◆ What is being asked
The reply should hold only the lines below from the one with "else s.onStation n" to the end, each copied exactly.

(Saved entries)
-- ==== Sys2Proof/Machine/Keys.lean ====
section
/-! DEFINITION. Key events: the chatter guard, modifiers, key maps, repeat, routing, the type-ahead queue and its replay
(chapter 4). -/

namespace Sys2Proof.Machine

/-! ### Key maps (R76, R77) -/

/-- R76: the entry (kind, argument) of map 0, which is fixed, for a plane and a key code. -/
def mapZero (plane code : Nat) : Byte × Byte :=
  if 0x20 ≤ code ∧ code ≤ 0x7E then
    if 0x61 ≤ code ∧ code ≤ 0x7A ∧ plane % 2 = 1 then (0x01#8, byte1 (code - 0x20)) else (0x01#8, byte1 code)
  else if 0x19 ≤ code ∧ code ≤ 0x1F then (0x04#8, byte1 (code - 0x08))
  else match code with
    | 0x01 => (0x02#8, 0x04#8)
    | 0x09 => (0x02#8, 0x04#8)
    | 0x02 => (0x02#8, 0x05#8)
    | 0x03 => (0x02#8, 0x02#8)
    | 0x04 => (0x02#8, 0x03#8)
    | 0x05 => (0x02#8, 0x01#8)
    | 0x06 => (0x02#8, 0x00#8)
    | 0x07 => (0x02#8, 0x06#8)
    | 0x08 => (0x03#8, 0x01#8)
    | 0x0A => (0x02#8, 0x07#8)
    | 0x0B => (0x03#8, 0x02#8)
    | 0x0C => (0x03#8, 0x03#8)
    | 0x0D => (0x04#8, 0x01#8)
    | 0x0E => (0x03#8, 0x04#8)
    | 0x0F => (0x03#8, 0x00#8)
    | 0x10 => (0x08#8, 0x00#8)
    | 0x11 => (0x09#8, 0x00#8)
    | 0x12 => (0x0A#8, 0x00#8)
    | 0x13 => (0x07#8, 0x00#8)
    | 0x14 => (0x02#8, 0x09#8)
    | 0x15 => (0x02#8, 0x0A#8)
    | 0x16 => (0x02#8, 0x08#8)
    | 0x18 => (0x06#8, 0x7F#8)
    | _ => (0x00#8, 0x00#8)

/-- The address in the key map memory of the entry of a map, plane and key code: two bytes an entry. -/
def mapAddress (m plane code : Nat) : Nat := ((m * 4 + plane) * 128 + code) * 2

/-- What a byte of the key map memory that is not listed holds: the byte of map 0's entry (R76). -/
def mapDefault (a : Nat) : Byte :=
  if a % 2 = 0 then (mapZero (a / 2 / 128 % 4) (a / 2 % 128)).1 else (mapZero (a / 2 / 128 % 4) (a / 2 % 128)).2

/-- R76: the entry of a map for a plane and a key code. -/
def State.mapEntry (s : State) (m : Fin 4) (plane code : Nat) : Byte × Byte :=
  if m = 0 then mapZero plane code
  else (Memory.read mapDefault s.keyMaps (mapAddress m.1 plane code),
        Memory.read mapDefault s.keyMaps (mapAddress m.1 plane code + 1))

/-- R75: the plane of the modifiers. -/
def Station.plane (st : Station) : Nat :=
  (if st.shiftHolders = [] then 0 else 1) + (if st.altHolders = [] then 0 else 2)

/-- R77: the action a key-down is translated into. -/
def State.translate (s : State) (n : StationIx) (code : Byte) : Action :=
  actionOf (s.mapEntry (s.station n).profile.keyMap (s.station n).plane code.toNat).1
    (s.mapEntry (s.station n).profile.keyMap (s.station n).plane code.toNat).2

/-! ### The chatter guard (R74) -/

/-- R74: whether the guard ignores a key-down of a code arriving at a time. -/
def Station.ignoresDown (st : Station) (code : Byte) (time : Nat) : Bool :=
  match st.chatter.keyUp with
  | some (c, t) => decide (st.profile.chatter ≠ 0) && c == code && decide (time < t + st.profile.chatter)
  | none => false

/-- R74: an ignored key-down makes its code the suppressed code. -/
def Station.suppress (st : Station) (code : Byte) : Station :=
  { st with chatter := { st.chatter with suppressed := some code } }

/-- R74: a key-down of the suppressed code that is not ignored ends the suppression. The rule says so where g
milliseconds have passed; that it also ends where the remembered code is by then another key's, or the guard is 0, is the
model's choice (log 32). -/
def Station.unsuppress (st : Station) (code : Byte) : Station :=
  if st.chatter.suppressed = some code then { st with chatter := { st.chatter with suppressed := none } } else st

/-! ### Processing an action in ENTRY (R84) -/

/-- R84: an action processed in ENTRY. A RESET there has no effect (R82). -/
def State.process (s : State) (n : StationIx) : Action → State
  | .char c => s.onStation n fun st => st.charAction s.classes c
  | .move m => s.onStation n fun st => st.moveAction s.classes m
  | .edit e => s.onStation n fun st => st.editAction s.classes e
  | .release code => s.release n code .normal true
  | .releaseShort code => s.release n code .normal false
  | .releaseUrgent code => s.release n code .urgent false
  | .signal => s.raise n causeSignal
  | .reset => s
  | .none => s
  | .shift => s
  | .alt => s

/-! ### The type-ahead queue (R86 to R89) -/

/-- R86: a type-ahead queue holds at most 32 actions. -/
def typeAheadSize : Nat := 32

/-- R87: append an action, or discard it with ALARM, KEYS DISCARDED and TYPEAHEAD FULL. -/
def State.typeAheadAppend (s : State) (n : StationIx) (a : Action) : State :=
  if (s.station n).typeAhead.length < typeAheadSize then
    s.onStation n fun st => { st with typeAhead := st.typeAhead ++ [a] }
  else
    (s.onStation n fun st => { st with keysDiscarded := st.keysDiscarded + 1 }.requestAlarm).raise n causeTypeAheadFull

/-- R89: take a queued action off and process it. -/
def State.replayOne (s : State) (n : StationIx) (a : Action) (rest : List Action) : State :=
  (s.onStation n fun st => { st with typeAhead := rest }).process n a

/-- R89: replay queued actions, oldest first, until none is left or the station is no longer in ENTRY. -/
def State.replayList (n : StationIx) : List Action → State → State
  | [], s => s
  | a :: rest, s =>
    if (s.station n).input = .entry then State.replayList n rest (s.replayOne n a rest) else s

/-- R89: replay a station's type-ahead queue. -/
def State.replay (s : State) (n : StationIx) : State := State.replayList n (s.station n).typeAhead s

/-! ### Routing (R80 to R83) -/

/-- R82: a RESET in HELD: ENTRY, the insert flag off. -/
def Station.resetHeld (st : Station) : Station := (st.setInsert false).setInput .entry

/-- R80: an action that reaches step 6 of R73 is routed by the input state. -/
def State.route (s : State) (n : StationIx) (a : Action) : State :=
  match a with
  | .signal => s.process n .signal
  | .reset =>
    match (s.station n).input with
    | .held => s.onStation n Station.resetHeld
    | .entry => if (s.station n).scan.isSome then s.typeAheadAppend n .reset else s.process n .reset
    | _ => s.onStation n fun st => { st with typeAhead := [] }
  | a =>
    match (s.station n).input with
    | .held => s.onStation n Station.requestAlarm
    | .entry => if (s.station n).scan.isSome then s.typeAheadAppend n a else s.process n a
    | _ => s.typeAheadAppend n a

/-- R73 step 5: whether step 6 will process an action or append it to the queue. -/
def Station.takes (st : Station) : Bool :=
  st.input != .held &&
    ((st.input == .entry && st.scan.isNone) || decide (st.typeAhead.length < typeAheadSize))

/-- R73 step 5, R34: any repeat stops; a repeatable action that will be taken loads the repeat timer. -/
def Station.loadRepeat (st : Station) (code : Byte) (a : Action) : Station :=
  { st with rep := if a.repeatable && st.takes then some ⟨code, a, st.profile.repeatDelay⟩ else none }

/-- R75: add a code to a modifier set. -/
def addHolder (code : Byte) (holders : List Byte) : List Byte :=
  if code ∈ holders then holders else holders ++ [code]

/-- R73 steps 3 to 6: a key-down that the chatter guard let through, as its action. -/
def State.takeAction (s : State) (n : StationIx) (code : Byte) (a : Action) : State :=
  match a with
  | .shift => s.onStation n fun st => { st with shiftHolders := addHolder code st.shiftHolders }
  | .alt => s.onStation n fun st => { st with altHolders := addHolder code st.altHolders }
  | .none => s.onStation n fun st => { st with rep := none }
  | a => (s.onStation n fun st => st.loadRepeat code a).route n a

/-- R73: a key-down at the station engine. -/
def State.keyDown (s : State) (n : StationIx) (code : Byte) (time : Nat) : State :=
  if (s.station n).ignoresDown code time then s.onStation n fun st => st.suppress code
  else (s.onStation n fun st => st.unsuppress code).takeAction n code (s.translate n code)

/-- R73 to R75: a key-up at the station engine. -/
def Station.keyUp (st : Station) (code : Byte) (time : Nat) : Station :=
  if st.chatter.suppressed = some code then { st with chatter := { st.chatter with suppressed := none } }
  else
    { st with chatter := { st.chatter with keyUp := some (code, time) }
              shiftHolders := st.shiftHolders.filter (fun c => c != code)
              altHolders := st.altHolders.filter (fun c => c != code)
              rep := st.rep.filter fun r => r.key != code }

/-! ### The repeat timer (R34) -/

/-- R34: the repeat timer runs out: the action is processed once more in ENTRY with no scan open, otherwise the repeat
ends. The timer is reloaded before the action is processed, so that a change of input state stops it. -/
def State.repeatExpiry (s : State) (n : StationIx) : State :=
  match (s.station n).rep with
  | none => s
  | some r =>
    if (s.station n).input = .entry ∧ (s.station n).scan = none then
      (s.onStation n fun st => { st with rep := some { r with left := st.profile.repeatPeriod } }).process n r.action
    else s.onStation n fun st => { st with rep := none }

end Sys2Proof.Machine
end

◆ Response area
    else s.onStation n fun st => { st with rep := none }

end Sys2Proof.Machine
end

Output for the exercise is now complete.